> **Try it**: Here are the records. Write out exactly the lines between the one holding "Table 16-4. -/" and the one holding "def bookFlush : Nat → State → State", inclusive.

─── Source material

-- ==== Sys2Proof/Machine/Power.lean ====
section
/-! DEFINITION. Power states: requests, DOZE, entry and exit of STANDBY and SENTINEL, wake sources, PMBus requests, votes by
command (power R450 to R461). -/
namespace Sys2Proof.Machine

/-- Power state changed by `f`. -/
def onPower (f : Power → Power) (s : State) : State := { s with power := f s.power }

/-- A step of entry or exit. -/
def setPhase (p : PwrPhase) (s : State) : State := onPower (fun x => { x with phase := p }) s

/-! ### Requests (R450, R451, Table 16-2) -/

/-- An output is enabled (Table 16-2, value 4). -/
def anyEnabled (s : State) : Bool := rd s DRV_CH_EN0_EN != 0 || rd s DRV_CH_EN1_EN != 0 || rd s AUX_EN_EN != 0

/-- A descriptor is stored, a context runs or a list runs (Table 16-2, value 5). -/
def anythingStored (s : State) : Bool :=
  !s.seq.descs.isEmpty || (List.range 64).any (fun n => (ctxAt s n).runs) || rd s ACQ_RUN_RUNNING != 0

/-- The first row of Table 16-2 that refuses a request for `t`: its value and its code. -/
def powerRefusal (s : State) (t : Nat) : Option (Nat × Nat) :=
  let now := rd s PWR_STATUS_STATE
  if t = now ∨ (t = 0 ∧ now ≠ 1) then some (1, 0x0410)
  else if t = 0 then none
  else if isSet s PWR_STATUS_CHANGING || s.boot.swap.isSome || isSet s ANG_STATUS_CL_LEARNING then some (2, 4)
  else if rotating s then some (3, 5)
  else if anyEnabled s then some (4, 0x0411)
  else if 2 ≤ t && anythingStored s then some (5, 0x0412)
  else none

/-- An accepted request for `t`: RUN and DOZE at once; entry of STANDBY and SENTINEL begins with the boosts, whose registers keep
their values (R452, R453, Table 16-3). -/
def powerEnter (t : Nat) (s : State) : State :=
  if t < 2 then wr PWR_STATUS_STATE t s
  else
    let s := setPhase (.boosts t) (onPower (fun x => { x with cancel := false }) (wrB PWR_STATUS_CHANGING true s))
    (List.range 2).foldl (fun s b =>
      let x := boostState s b
      if x = 0 ∨ x = 4 ∨ x = 5 then s else boostStop b s) s

/-- PF0 writes `x` to `PWR_CTRL`: with `GO` the request is submitted, and a refusal sets `REQ_REJ` and `REJ_CAUSE` (R450). (log entry 84, DEDUCED) -/
def pwrCtrlWrite (x : Word) (s : State) : State :=
  let t := bits x 1 0
  let s := wr PWR_CTRL_TARGET t s
  if !bitOf x.toNat 31 then s
  else match powerRefusal s t with
    | some (v, _) => wr PWR_STATUS_REJ_CAUSE v (flag PWR_STATUS_REQ_REJ s)
    | none => powerEnter t s

/-- `PWR_CTRL_GO_WRITE`: PF0 writes `PWR_CTRL` with `GO` = 1 (R450). -/
def execPwrCtrlGoWrite (dt : Nat) (x : Word) (s : State) : Host.Outcome State Fault Refusal :=
  event dt (writes 0 PWR_CTRL (pwrCtrlWrite (x ||| 0x80000000))) s

/-- `POWER_REQUEST (0x0410)`: answered, and then the change begins (R450, R453). -/
def powerRequest (m : Msg) (s : State) : State :=
  match reservedBad m [0x00000003] with
  | some i => respond 0x0410 m 0x0410 i [] s
  | none =>
    let t := (word m 0).toNat
    match powerRefusal s t with
    | some (v, code) => respond 0x0410 m code v [] s
    | none => powerEnter t (ok 0x0410 m s)

/-- `POWER_REQUEST`: the SAFETY client requests a power state. -/
def execPowerRequest (m : Msg) (s : State) : Host.Outcome State Fault Refusal := command 0x0410 m (powerRequest m) s

/-- The word of `PWR_ON`, or of `PWR_HELD`, computed from the domains. -/
def powerWord (held_ : Bool) (s : State) : Word := wd (if held_ then powerHeld s else powerOn s)

/-- The clients that vote for group `g`, client 0 in bit 0 of the first of eight words. -/
def voteWords (s : State) (g : Nat) : List Word :=
  (List.range 8).map (fun i => wd ((List.range 32).foldl (fun a j =>
    if bitOf (rd s (CLI_PWR_VOTE_VOTE (32 * i + j))) g then a + 2 ^ j else a) 0))

/-- `POWER_STATUS (0x0411)` (Table 19-10). -/
def powerStatus (m : Msg) (s : State) : State :=
  let w := fun o => wordNow s (globalFields o)
  respond 0x0411 m 0 0
    ([w PWR_STATUS, w PWR_BASE, powerWord false s, powerWord true s, w PWR_ISL] ++ (List.range 17).flatMap (voteWords s)) s

/-- `POWER_STATUS`: reads the power registers and every client's votes. -/
def execPowerStatus (m : Msg) (s : State) : Host.Outcome State Fault Refusal := command 0x0411 m (powerStatus m) s

/-- `POWER_VOTE (0x0412)`: the caller's votes (R448). -/
def powerVote (m : Msg) (s : State) : State :=
  match reservedBad m [0x0001FFFF] with
  | some i => respond 0x0412 m 0x0B i [] s
  | none => ok 0x0412 m (powerUpdate (wr (CLI_PWR_VOTE_VOTE m.client) (word m 0).toNat s))

/-- `POWER_VOTE`: sets the caller's power votes. -/
def execPowerVote (m : Msg) (s : State) : Host.Outcome State Fault Refusal := command 0x0412 m (powerVote m) s

/-! ### Retention (R454, Table 16-4) -/

/-- `off` is one of the `n` registers `r`. -/
def isOne (r : Nat → Nat) (n off : Nat) : Bool := inArr off (r 0) (r 1 - r 0) n

/-- The field with key `k` belongs to the content of Table 16-4. -/
def retained (k : Nat) : Bool :=
  let off := k / 32
  isOne WHL_IN_CFG 4 off || [WHL_DIR_CFG, ANG_CFG, ANG_BAND0, ANG_BAND1, ANG_BAND2, ANG_BAND3, SEQ_CFG, DRV_PAIR, DRV_BANK_SLIP,
      PAIR_CFG, HL_SHED_CFG, PWR_BASE, PWR_WAKE_CFG].contains off ||
    isOne SEQ_QUOTA 256 off || (List.range 4).any (fun p => k == (PLS_CTRL_OWNER p).key) ||
    isOne DRV_CH_CFG 36 off || (List.range 36).any (fun c => k == (DRV_CH_SENSE_L_NOM c).key) ||
    isOne BST_CFG 2 off || isOne BST_CAP 2 off || isOne PRT_CFG 36 off ||
    isOne CD_CFG 36 off || isOne CD_DET 36 off || isOne CD_PLAUS 36 off || isOne CD_TRIMLIM 36 off ||
    isOne AUX_CFG 16 off || isOne AUX_OPEN 16 off || k == ACQ_REF_SEL.key || k == TMR_PIN_DIR.key ||
    isOne MON_THR 16 off || isOne MON_CTL 16 off || isOne HL_CLIENT 256 off || isOne HL_OWN 52 off ||
    isOne CAN_CTRL 4 off || isOne CAN_NBT 4 off || isOne CAN_DBT 4 off || isOne CAN_TDC 4 off || isOne CAN_TP 4 off ||
    isOne CAN_BIND 16 off || isOne CAN_BINDR 16 off || isOne DMA_GRANT 12 off

/-- The content of Table 16-4 goes to retention memory. (log entry 83, DESIGN CHOICE) -/
def retentionSave (s : State) : State :=
  let s := onAngle (fun a => { a with keptWheel := a.wheel, keptStations := a.stations }) s
  onPower (fun x => { x with saved := s.regs.filter (fun p => retained p.1) }) s

/-! ### Entry of STANDBY and SENTINEL (R453, R455, R460, R461) -/

/-- The Field Book queue is written out, one program of a copy at a time. -/
def bookFlush : Nat → State → State
  | 0, s => s
  | n + 1, s =>
    match s.book.half, s.book.queue with
    | some r, _ => bookFlush n (bookWriteB r true s)
    | none, r :: _ => bookFlush n (bookWriteA r true s)
    | none, [] => s

/-- Every session ends; nothing is stored, so no loss policy acts (Table 16-3). -/
def quietSessions (s : State) : State :=
  (List.range 256).foldl (fun s c =>
    if sessionOpen s c then
      let s := hostVector c (flag (CLI_HL_STATUS_SESSION_LOST c) (wrB (CLI_HL_STATUS_SESSION c) false s))
      onClient c (fun x => { x with ringLeft := false, requests := x.requests.map (fun r => { r with dead := true }) })
        (wr (CLI_PWR_VOTE_VOTE c) 0 s)
    else s) s

/-- Entry is cancelled: RUN again, with the boosts that `ENABLE` names, the role elected anew, `CANCELLED` and a POWER record
(R461). The layout of the record's detail is not stated, so its value is free. (log entry 82, DEDUCED) -/
def cancelEntry (s : State) : State :=
  let s := dispatchAll (setPhase .none (onPower (fun x => { x with cancel := false }) (wrB PWR_STATUS_CHANGING false s)))
  let s := (List.range 2).foldl (fun s b =>
    if isSet s (BST_CFG_ENABLE b) ∧ boostState s b ≠ 4 then boostStart b s else s) s
  let (v, s) := draw (flag PWR_STATUS_CANCELLED s)
  let s := bookRecord 3 0 0 0 0 s.cyc (wd v) s
  powerUpdate (if role s = 3 then tieStart (onTie (fun t => { t with since := none }) s) else s)

/-- The boosts of an entry are OFF, or FAILED: a wake of this step cancels entry; else sessions end, the Field Book is written out,
the module leaves its role and isolates, and retention is saved (Table 16-3, R461). (log entry 82, DEDUCED) -/
def boostsOff (s : State) : State :=
  match s.power.phase with
  | .boosts t =>
    if (List.range 2).any (fun b => boostState s b != 0 && boostState s b != 4) then s
    else if s.power.cancel then cancelEntry s
    else
      let s := bookFlush 1200 (quietSessions s)
      let s := onTie (fun x => { x with trained := false, blocks := [], rxMap := none }) (wrB PAIR_STATUS_LINK_UP false (stepDown 3 s))
      setPhase (.saved t) (retentionSave s)
  | _ => s

/-- `STANDBY_BOOSTS_OFF`: the boosts are OFF during entry, and the steps up to the retention save complete (R453). -/
def execStandbyBoostsOff (dt : Nat) (s : State) : Host.Outcome State Fault Refusal := event dt boostsOff s

/-- Every domain goes to `x`. -/
def domainsAll (x : Domain) (s : State) : State := (List.range 143).foldl (fun s d => setDomain d x s) s

/-- A request to the regulator over PMBus: on or off (R455). -/
def pmbusRequest (on : Bool) (s : State) : State := { s with out := .pmbus on :: s.out }

/-- `ENTRY_WINDOW_OPEN`: at the island tick W0 the isolation of every domain closes and the core clock stops (R453, R460). -/
def execEntryWindowOpen (dt : Nat) (s : State) : Host.Outcome State Fault Refusal :=
  event dt (fun s =>
    match s.power.phase with
    | .saved t => setPhase (.window t) (domainsAll (.isolated s.cyc) s)
    | _ => s) s

/-- The island watches wake source `k`: fed from VKEEP, and its bit of `PWR_WAKE_CFG` is 1 (R458, R459). -/
def watched (s : State) (k : Nat) : Bool := !isSet s RTC_STATUS_SRC && bitOf (rd s PWR_WAKE_CFG_EN) (k - 1)

/-- Wake source `k` is the cause of a wake. -/
def wakeCause (k : Nat) (s : State) : State := wr PWR_ISL_LAST_WAKE k s

/-- A wake in STANDBY sends the PMBus on request; in SENTINEL it releases the hold on start-up, and a full start follows (R457,
R458). -/
def wakeUp (k t : Nat) (s : State) : State :=
  let s := wakeCause k s
  if t = 3 then fullReset 3 s else setPhase (.onWait 1) (pmbusRequest true s)

/-- E: every switch opens, the off request is sent, and the state is reached; a level source that stands is kept, and exit begins
(R453, R460). -/
def windowEnd (level : Bool) (s : State) : State :=
  match s.power.phase with
  | .window t =>
    let s := setPhase (.offWait t) (pmbusRequest false (domainsAll .off s))
    let s := wrB PWR_STATUS_CHANGING false (wr PWR_STATUS_STATE t s)
    if level && watched s 4 then wakeUp 4 t (count PWR_ISL_REWAKES 1 s) else s
  | _ => s

/-- `ENTRY_WINDOW_END`: E of Table 16-3; `level` tells that VKEEP stands below 3.2 V (R460). -/
def execEntryWindowEnd (level : Bool) (s : State) : Host.Outcome State Fault Refusal := .next (windowEnd level s)

/-- Wake source `k` of Table 16-5 occurs (R459 to R461). (log entry 82, DEDUCED) -/
def wakeEvent (k : Nat) (s : State) : State :=
  if !watched s k then s
  else match s.power.phase with
    | .none => s
    | .boosts _ => onPower (fun x => { x with cancel := true }) (wakeCause k s)
    | .saved _ => cancelEntry (wakeCause k s)
    | .window _ => if k = 4 then s else count PWR_ISL_EDGE_LOST 1 s
    | .offWait t | .asleep t => wakeUp k t s
    | .onWait _ => s

/-- `WAKE_EVENT`: wake source `k`, 1 to 4, occurs (R459). -/
def execWakeEvent (dt : Nat) (k : Fin 5) (s : State) : Host.Outcome State Fault Refusal :=
  islandEvent dt (fun s => if (k : Nat) = 0 then s else wakeEvent k s) s

/-! ### Exit of STANDBY (R455 to R457) -/

/-- The fields of the registers that a STANDBY exit leaves as they are: it is not a reset. -/
def exitFields : List Fld :=
  islandFields ++ [GLB_BOOT_RESET_CAUSE, PAIR_STATUS_SLOT, MOD_STATUS_SEATED, MOD_STATUS_LEAVE, MOD_STATUS_LEAVING]

/-- The draws of both boosts begin at the margin draw. (log entry 57, DESIGN CHOICE) -/
def marginDraws (s : State) : State :=
  (List.range 2).foldl (fun s b => (List.range 64).foldl (fun s n => setDraw n b (marginDraw s b) s) s) s

/-- The registers of the saved content, and what acts by them at once (R454). (log entry 84, DEDUCED) -/
def restoreRegs (s : State) : State :=
  let s := { s with regs := s.power.saved.foldl (fun r (p : Nat × Nat) => Tbl.insert r p.1 p.2) s.regs }
  (List.range 28).foldl (fun s c => wrB (DRV_CH_STAT_PAIRED c) (bitOf (rd s DRV_PAIR_PAIR) (c / 2)) s) (crossingSettings s)

/-- The content of Table 16-4 is restored (R454): the registers, and the wheel and stations taken as accepted. (log entry 57, DESIGN CHOICE) -/
def restore (s : State) : State :=
  let s := onAngle (fun a => { a with stations := a.keptStations }) (marginDraws (restoreRegs s))
  match s.angle.keptWheel with
  | some w => useWheel w s
  | none => s

/-- The boosts that `ENABLE` names enter PRECHARGE (R457). -/
def exitBoosts (s : State) : State :=
  (List.range 2).foldl (fun r b => if isSet r (BST_CFG_ENABLE b) then boostStart b r else r) s

/-- The domains that no vote wants go off, and a new cycle begins (R457). -/
def exitPower (s : State) : State :=
  let v := votes s
  let s := (List.range 143).foldl (fun r d => if wanted r v d then r else setDomain d .off r) s
  { s with was := [], hw := [], sw := [] }

/-- The module is back in RUN: everything at its reset value but flash, the island, the reset cause and what is restored; the boosts
that `ENABLE` names enter PRECHARGE, and the domains follow the votes (R454, R457). `good` tells that the retention CRC-32
matches. (log entries 82, DEDUCED, 83, DESIGN CHOICE) -/
def standbyExit (good : Bool) (s : State) : State :=
  let r : State :=
    { State.reset with
      pending := s.pending, out := s.out, fresh := s.fresh
      rtc := { s.rtc with cmds := [] }
      book := { copyA := s.book.copyA, copyB := s.book.copyB, nextSeq := nextSequence s.book }
      angle :=
        { flashMaps := s.angle.flashMaps, flashTable := s.angle.flashTable, mapWrites := s.angle.mapWrites
          keptWheel := s.angle.keptWheel, keptStations := s.angle.keptStations }
      power := { saved := s.power.saved, lostPend := !good, pmbusPend := s.power.pmbusPend }
      host := { perst := s.host.perst }
      boot := { s.boot with since := 0, swap := none, jobs := [], configReady := false, exit := true } }
  let r := exitFields.foldl (fun r f => wr f (rd s f) r) r
  let r := bootFields r
  let r := if good then restore r else flag PWR_STATUS_RET_LOST r
  exitPower (exitBoosts r)

/-- `PMBUS_ACK`: the regulator acknowledges, with power good: entry is complete, or the module leaves STANDBY; `good` tells that the
retention content passes its CRC-32 (R455, R457). -/
def execPmbusAck (good : Bool) (s : State) : Host.Outcome State Fault Refusal :=
  .next (match s.power.phase with
    | .offWait t => setPhase (.asleep t) s
    | .onWait _ => standbyExit good s
    | _ => s)

/-- A PMBus request has gone 2 ms without its acknowledgement (R455). -/
def pmbusLate (s : State) : State :=
  match s.power.phase with
  | .offWait t => setPhase (.asleep t) (onPower (fun x => { x with pmbusPend := 1 }) (flag PWR_ISL_PMBUS_TO s))
  | .onWait 1 => setPhase (.onWait 2) (pmbusRequest true s)
  | .onWait _ => fullReset 2 (onPower (fun x => { x with pmbusPend := 2 }) (flag PWR_ISL_PMBUS_TO s))
  | _ => s

/-- `PMBUS_TIMEOUT` (R455). -/
def execPmbusTimeout (s : State) : Host.Outcome State Fault Refusal := .next (pmbusLate s)

end Sys2Proof.Machine
end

──────

> **Output below**:
/-- The field with key `k` belongs to the content of Table 16-4. -/
def retained (k : Nat) : Bool :=
  let off := k / 32
  isOne WHL_IN_CFG 4 off || [WHL_DIR_CFG, ANG_CFG, ANG_BAND0, ANG_BAND1, ANG_BAND2, ANG_BAND3, SEQ_CFG, DRV_PAIR, DRV_BANK_SLIP,
      PAIR_CFG, HL_SHED_CFG, PWR_BASE, PWR_WAKE_CFG].contains off ||
    isOne SEQ_QUOTA 256 off || (List.range 4).any (fun p => k == (PLS_CTRL_OWNER p).key) ||
    isOne DRV_CH_CFG 36 off || (List.range 36).any (fun c => k == (DRV_CH_SENSE_L_NOM c).key) ||
    isOne BST_CFG 2 off || isOne BST_CAP 2 off || isOne PRT_CFG 36 off ||
    isOne CD_CFG 36 off || isOne CD_DET 36 off || isOne CD_PLAUS 36 off || isOne CD_TRIMLIM 36 off ||
    isOne AUX_CFG 16 off || isOne AUX_OPEN 16 off || k == ACQ_REF_SEL.key || k == TMR_PIN_DIR.key ||
    isOne MON_THR 16 off || isOne MON_CTL 16 off || isOne HL_CLIENT 256 off || isOne HL_OWN 52 off ||
    isOne CAN_CTRL 4 off || isOne CAN_NBT 4 off || isOne CAN_DBT 4 off || isOne CAN_TDC 4 off || isOne CAN_TP 4 off ||
    isOne CAN_BIND 16 off || isOne CAN_BINDR 16 off || isOne DMA_GRANT 12 off

/-- The content of Table 16-4 goes to retention memory. (log entry 83, DESIGN CHOICE) -/
def retentionSave (s : State) : State :=
  let s := onAngle (fun a => { a with keptWheel := a.wheel, keptStations := a.stations }) s
  onPower (fun x => { x with saved := s.regs.filter (fun p => retained p.1) }) s

/-! ### Entry of STANDBY and SENTINEL (R453, R455, R460, R461) -/

/-- The Field Book queue is written out, one program of a copy at a time. -/
def bookFlush : Nat → State → State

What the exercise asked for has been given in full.